Pricing: If your true landed cost for vanilla oleoresin is $186/kg not $141/kg, your flavor compound is underpriced. Every unit you sell is a slow bleed.
Supplier negotiation: When landed cost is tracked by cost component, you can see that switching from Ocean to Air freight costs you $4.30/kg in extra landed cost per shipment. That number goes into your negotiations.
SKU profitability: Odoo's Inventory Valuation report combined with proper landed cost allocation means your management accounting is finally accurate at the SKU level — not just at the aggregate P&L level.
BOM costing: When you run a BOM cost analysis, the system pulls the current AVCO/FIFO cost of each ingredient. If landed costs are not embedded, your BOM says your product costs $4.12 to make when it really costs $5.87. You price at $8.50 thinking you have a 51.5% margin. You actually have 32.1%.
UK natural skincare brand:
Using exactly this setup, they realized they had been losing $1.23 per unit on their bestselling face oil for 14 months. That SKU alone accounted for $68,400 in unrecognized losses before we corrected the landed cost workflow.
The One Configuration Mistake That Breaks Everything
Using Standard Price costing with landed costs enabled.
Odoo will let you create landed cost entries on a Standard Price product. It will seem to work. The journal entries will post. But the product's cost will not change — because Standard Price is locked until you manually update it.
So your accounting will show a landed cost allocation, your clearing account will balance, but your inventory valuation will still reflect the original purchase price. Your COGS will be wrong. Your BOM costing will be wrong. And you will not notice until a physical stocktake or an external audit forces the issue.

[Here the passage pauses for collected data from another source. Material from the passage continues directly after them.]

/-! ### The unit's state and registers -/

@[simp] theorem State.winSt_setWin (s : State) (clu : Nat) (x : WinSt) : (s.setWin clu x).winSt clu = x := KMap.get_set_self ..
@[simp] theorem State.syncWin_winSt (s : State) (clu c : Nat) : (s.syncWin clu).winSt c = s.winSt c := rfl
@[simp] theorem State.syncWin_mem (s : State) (clu : Nat) : (s.syncWin clu).mem = s.mem := rfl
@[simp] theorem State.syncWin_cores (s : State) (clu : Nat) : (s.syncWin clu).cores = s.cores := rfl

theorem State.syncWin_get (s : State) (clu : Nat) {f : Field} (u i : Nat)
    (h : f ∉ [Field.WIN_STATUS_HELD, .WIN_STATUS_GATHERING, .WIN_STATUS_RUNNING, .WIN_CREDIT_CREDIT]) :
    (s.syncWin clu).get f u i = s.get f u i := by
  simp only [List.mem_cons, List.not_mem_nil, or_false, not_or] at h
  obtain ⟨hh, hg, hr, hc⟩ := h
  simp [State.syncWin, hh, hg, hr, hc]

theorem b2n_mod_two (b : Bool) : b2n b % 2 ^ 1 = b2n b := by cases b <;> rfl

theorem State.syncWin_running (s : State) (clu : Nat) : (s.syncWin clu).get .WIN_STATUS_RUNNING clu = b2n ((s.winSt clu).run != []) := by
  rw [State.syncWin, State.get_set_ne _ _ _ _ _ _ _ _ (.inl (by decide)), State.get_set_self]
  exact b2n_mod_two _

theorem State.syncWin_gathering (s : State) (clu : Nat) :
    (s.syncWin clu).get .WIN_STATUS_GATHERING clu = b2n ((s.winSt clu).gather != []) := by
  rw [State.syncWin, State.get_set_ne _ _ _ _ _ _ _ _ (.inl (by decide)), State.get_set_ne _ _ _ _ _ _ _ _ (.inl (by decide)),
    State.get_set_self]
  exact b2n_mod_two _

/-! ### The rows of the POOL codes (R227) -/

theorem exec_windowRow {c : (Nat → Desc → Instr) × Nat}
    (hc : c ∈ [(Instr.windowConvolution, 0), (.windowMaxPool, 1), (.windowMeanPool, 2)]) (s : State) (core : Nat) (d : Desc) :
    exec (c.1 core d) s = s.winOp core d c.2 := by
  simp only [List.mem_cons, List.not_mem_nil, or_false] at hc
  obtain rfl | rfl | rfl := hc <;> rfl

theorem State.winOp_other {s : State} {core pool : Nat} {d : Desc} (hok : s.coreOk core = true) (hp : dbits d 1 44 43 ≠ pool)
    (h3 : dbits d 1 44 43 ≠ 3) : s.winOp core d pool = .fault .otherRow :=
  (onUnit_present hok).trans (if_neg (by simp [hp, h3]))

theorem State.winOp_arrives {s : State} {core pool : Nat} {d : Desc} (ht : s.unitTakes core kWin d = true)
    (hp : dbits d 1 44 43 = pool ∨ dbits d 1 44 43 = 3) : s.winOp core d pool = .next (s.winArrive core d) := by
  rw [State.winOp, onUnit_present (State.unitTakes_coreOk ht), if_pos hp, State.atUnit_takes _ ht]

/-! ### A descriptor arrives (R215, R227) -/

/-- The unit holds the descriptor in its gathering or its running convolution. -/
def State.winHas (s : State) (core : Nat) (d : Desc) : Bool :=
  ((s.winSt (coreClu core)).gather ++ (s.winSt (coreClu core)).run).any fun e => e.2.1 == core && e.2.2 == d

/-- The unit has every window descriptor that the core issued before this one. -/
def State.winFirst (s : State) (core : Nat) (d : Desc) : Bool :=
  ((s.heldOf core kWin).takeWhile fun h => h.d != d).all fun h => s.winHas core h.d

/-- The descriptor is a stripe, not yet come, of a convolution that has been refused. -/
def State.winLate (s : State) (core : Nat) (d : Desc) : Bool :=
  (s.winSt (coreClu core)).dead.any fun e => e.1 == winKey d && !e.2.contains (winOf d).stripe

/-- What the gathering convolution has against a stripe: another key, or the same stripe. -/
def State.winAgainst (s : State) (core : Nat) (d : Desc) : Option (Nat × Nat × Desc) :=
  (s.winSt (coreClu core)).gather.find? fun e => winKey e.2.2 != winKey d || e.1 == (winOf d).stripe

/-- The bank of a window descriptor. -/
def State.winImg (s : State) (core : Nat) (d : Desc) : Image :=
  s.bankFor (unitDie (coreDie core)) (s.heldFor core kWin d).beat

section
variable {s : State} {core : Nat} {d : Desc}

theorem State.winArrive_held (h : s.winHas core d = true) : s.winArrive core d = s.winStart (coreClu core) := if_pos h

variable (hn : s.winHas core d = false)
include hn

theorem State.winArrive_new : s.winArrive core d =
    if s.clk.stopped || !s.winFirst core d then s.hold core kWin d
    else if s.winLate core d then ((s.bump .WIN_STATUS_REFUSED 1 (coreClu core)).refuse core kWin d).winDead (coreClu core) d [(winOf d).stripe]
    else match (winOf d).fault d, (winOf d).fmtFault with
      | some b, _ => s.winRefuse core d false b
      | none, some b => s.winRefuse core d true b
      | none, none =>
        match s.range (winAgent (coreClu core)) (s.winImg core d) (winOf d).src ((winOf d).inLen ((winIn (winOf d).inFmt).getD .fp16)),
            s.range (winAgent (coreClu core)) (s.winImg core d) (winOf d).dst ((winOf d).outLen ((winOut (winOf d).outFmt).getD .fp32)),
            s.winAgainst core d with
        | .unmapped da, _, _ => (s.unmappedEv (winAgent (coreClu core)) da).winRefuse core d false (64, (winOf d).src)
        | _, .unmapped da, _ => (s.unmappedEv (winAgent (coreClu core)) da).winRefuse core d false (384, (winOf d).dst)
        | .wait, _, _ => s.hold core kWin d
        | _, .wait, _ => s.hold core kWin d
        | .ok, .ok, some e =>
          s.winRefuse core d false (if winKey e.2.2 ≠ winKey d then winDiffers d e.2.2 else (352, (winOf d).stripe))
        | .ok, .ok, none =>
          if (s.winSt (coreClu core)).gather.any fun e => e.2.1 == core then s.hold core kWin d
          else (((s.hold core kWin d).setWin (coreClu core) { s.winSt (coreClu core) with
            gather := (s.winSt (coreClu core)).gather ++ [((winOf d).stripe, core, d)] }).winStart (coreClu core)).syncWin (coreClu core) :=
  if_neg (ne_true_of_eq_false hn)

Always set imported ingredient products to AVCO or FIFO before enabling landed costs. Non-negotiable. We enforce this as a Day 1 configuration standard across every implementation.
Related Resources:
▸ Odoo Implementation Services — Full ERP deployment for D2C brands
▸ Inventory Management System — Multi-channel stock sync and automation
▸ Odoo ERP Integration Services — Connect Shopify, Amazon, and WMS to Odoo
Frequently Asked Questions
How does Odoo allocate landed costs across multiple ingredients in one shipment?
Odoo splits the landed cost across all products on the linked warehouse receipt using one of four methods: by quantity, by weight, by volume, or by current cost. You choose per cost line, so freight can be split by weight while insurance is split by current cost. The system auto-calculates each product's share and updates inventory valuation instantly on validation.

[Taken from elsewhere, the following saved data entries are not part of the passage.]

-- ==== Sys2Proof/Machine/Dispatch.lean ====
section
/-! DEFINITION. One arm for each command and event: its meaning. -/
namespace Sys2Proof.Machine

/-- The effect of a command or event on everything but the queue. -/
def exec (i : Instr) (s : State) : Host.Outcome State Fault Refusal :=
  match i with
  | .identify r => Sys2Proof.Machine.execIdentify r s
  | .addAccount r => Sys2Proof.Machine.execAddAccount r s
  | .creditAccount r => Sys2Proof.Machine.execCreditAccount r s
  | .setAccountGroup r => Sys2Proof.Machine.execSetAccountGroup r s
  | .setCredential r => Sys2Proof.Machine.execSetCredential r s
  | .suspendAccount r => Sys2Proof.Machine.execSuspendAccount r s
  | .resumeAccount r => Sys2Proof.Machine.execResumeAccount r s
  | .retireAccount r => Sys2Proof.Machine.execRetireAccount r s
  | .readAccount r => Sys2Proof.Machine.execReadAccount r s
  | .findAccount r => Sys2Proof.Machine.execFindAccount r s
  | .clearCounters r => Sys2Proof.Machine.execClearCounters r s
  | .setGroupPolicy r => Sys2Proof.Machine.execSetGroupPolicy r s
  | .readGroupPolicy r => Sys2Proof.Machine.execReadGroupPolicy r s
  | .openJob r => Sys2Proof.Machine.execOpenJob r s
  | .extendJob r => Sys2Proof.Machine.execExtendJob r s
  | .closeJob r => Sys2Proof.Machine.execCloseJob r s
  | .abortJob r => Sys2Proof.Machine.execAbortJob r s
  | .readJob r => Sys2Proof.Machine.execReadJob r s
  | .dismissJob r => Sys2Proof.Machine.execDismissJob r s
  | .readSheets r => Sys2Proof.Machine.execReadSheets r s
  | .readStation r => Sys2Proof.Machine.execReadStation r s
  | .recheckStation r => Sys2Proof.Machine.execRecheckStation r s
  | .setGrace r => Sys2Proof.Machine.execSetGrace r s
  | .writeBackYield r => Sys2Proof.Machine.execWriteBackYield r s
  | .setRotation r => Sys2Proof.Machine.execSetRotation r s
  | .readRotation r => Sys2Proof.Machine.execReadRotation r s
  | .readCapture r => Sys2Proof.Machine.execReadCapture r s
  | .releaseScan r => Sys2Proof.Machine.execReleaseScan r s
  | .cancelRelease r => Sys2Proof.Machine.execCancelRelease r s
  | .deleteScan r => Sys2Proof.Machine.execDeleteScan r s
  | .listHeld r => Sys2Proof.Machine.execListHeld r s
  | .readScan r => Sys2Proof.Machine.execReadScan r s
  | .readNotices r => Sys2Proof.Machine.execReadNotices r s
  | .clearNotices r => Sys2Proof.Machine.execClearNotices r s
  | .setNoticeEnable r => Sys2Proof.Machine.execSetNoticeEnable r s
  | .readFault r => Sys2Proof.Machine.execReadFault r s
  | .clearFault r => Sys2Proof.Machine.execClearFault r s
  | .preserveAccounts r => Sys2Proof.Machine.execPreserveAccounts r s
  | .enterStandby r => Sys2Proof.Machine.execEnterStandby r s
  | .exitStandby r => Sys2Proof.Machine.execExitStandby r s
  | .goCollision => Sys2Proof.Machine.execGoCollision s
  | .commandAreaWrite offset bytes => Sys2Proof.Machine.execCommandAreaWrite offset bytes s
  | .windowWrite offset bytes => Sys2Proof.Machine.execWindowWrite offset bytes s
  | .streamPortRead => Sys2Proof.Machine.execStreamPortRead s
  | .keyDraw key => Sys2Proof.Machine.execKeyDraw key s
  | .nonceDraw st nonce => Sys2Proof.Machine.execNonceDraw st nonce s
  | .stopRequest tag => Sys2Proof.Machine.execStopRequest tag s
  | .feedAsk ask => Sys2Proof.Machine.execFeedAsk ask s
  | .delivered report => Sys2Proof.Machine.execDelivered report s
  | .jammed imaged report => Sys2Proof.Machine.execJammed imaged report s
  | .badFrame bytes => Sys2Proof.Machine.execBadFrame bytes s
  | .frameGapTimeout bytes => Sys2Proof.Machine.execFrameGapTimeout bytes s
  | .sheetLapse sheet => Sys2Proof.Machine.execSheetLapse sheet s
  | .rotationInterval => Sys2Proof.Machine.execRotationInterval s
  | .presenceAppears st => Sys2Proof.Machine.execPresenceAppears st s
  | .presenceLost st => Sys2Proof.Machine.execPresenceLost st s
  | .shortReported st kind => Sys2Proof.Machine.execShortReported st kind s
  | .shortClears st lineOpen => Sys2Proof.Machine.execShortClears st lineOpen s
  | .lineOpenChange st toOpen => Sys2Proof.Machine.execLineOpenChange st toOpen s
  | .exchangeWaitExpired st => Sys2Proof.Machine.execExchangeWaitExpired st s
  | .identReadAnswer st bytes => Sys2Proof.Machine.execIdentReadAnswer st bytes s
  | .proofAnswer st bytes => Sys2Proof.Machine.execProofAnswer st bytes s
  | .yieldWriteAnswer st bytes => Sys2Proof.Machine.execYieldWriteAnswer st bytes s
  | .pageBegin => Sys2Proof.Machine.execPageBegin s
  | .line pixels => Sys2Proof.Machine.execLine pixels s
  | .lineLimit => Sys2Proof.Machine.execLineLimit s
  | .pageEnd => Sys2Proof.Machine.execPageEnd s
  | .scanAbort => Sys2Proof.Machine.execScanAbort s
  | .bandWriteEnd => Sys2Proof.Machine.execBandWriteEnd s
  | .minuteTick => Sys2Proof.Machine.execMinuteTick s
  | .expiryWalk => Sys2Proof.Machine.execExpiryWalk s
  | .bandReadEnd outcome => Sys2Proof.Machine.execBandReadEnd outcome s
  | .streamMove count => Sys2Proof.Machine.execStreamMove count s
  | .nvWriteEnd completes => Sys2Proof.Machine.execNvWriteEnd completes s
  | .retainedSupplyLost => Sys2Proof.Machine.execRetainedSupplyLost s
  | .coldStart => Sys2Proof.Machine.execColdStart s
  | .warmReset cause => Sys2Proof.Machine.execWarmReset cause s
  | .healthTestEnd passes => Sys2Proof.Machine.execHealthTestEnd passes s
  | .sheetTimerSecond sheet => Sys2Proof.Machine.execSheetTimerSecond sheet s
  | .resetCauseEnds cause => Sys2Proof.Machine.execResetCauseEnds cause s
  | .undefinedCommandCode code r => Sys2Proof.Machine.execUndefinedCommandCode code r s

end Sys2Proof.Machine
end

Can I apply landed costs to a receipt that was validated weeks ago?
Yes. Odoo allows you to link landed costs to any validated receipt regardless of date, as long as the inventory layers are still reconcilable. However, applying landed costs to old receipts in a closed fiscal period will create backdated journal entries. Always confirm with your accountant before doing this in a live accounting environment.
Does landed cost work with Odoo's manufacturing module for BOM costing?
Yes, and this is where the real value is. Once landed costs update a product's AVCO or FIFO unit cost, every Bill of Materials that includes that ingredient automatically reflects the new cost in the BOM cost analysis. Your manufacturing orders will carry accurate COGS from the moment production starts with no manual updates needed.
What if my freight invoice covers multiple purchase orders?
Odoo lets you link a single landed cost entry to multiple warehouse receipts. Select all relevant pickings in the Transfers field on the landed cost form. The system then proportionally allocates the total cost across all receipts based on your chosen split method. This is standard practice for consolidated shipments covering multiple POs.
Is Odoo landed cost calculation compliant with IFRS and US GAAP?
Yes. Both IFRS (IAS 2) and US GAAP (ASC 330) require that inventory be measured at purchase cost plus all costs incurred in bringing inventory to its present location and condition, which explicitly includes freight, customs duty, and handling. Odoo's landed cost allocation directly satisfies this requirement by embedding these costs into inventory valuation rather than expensing them as period costs.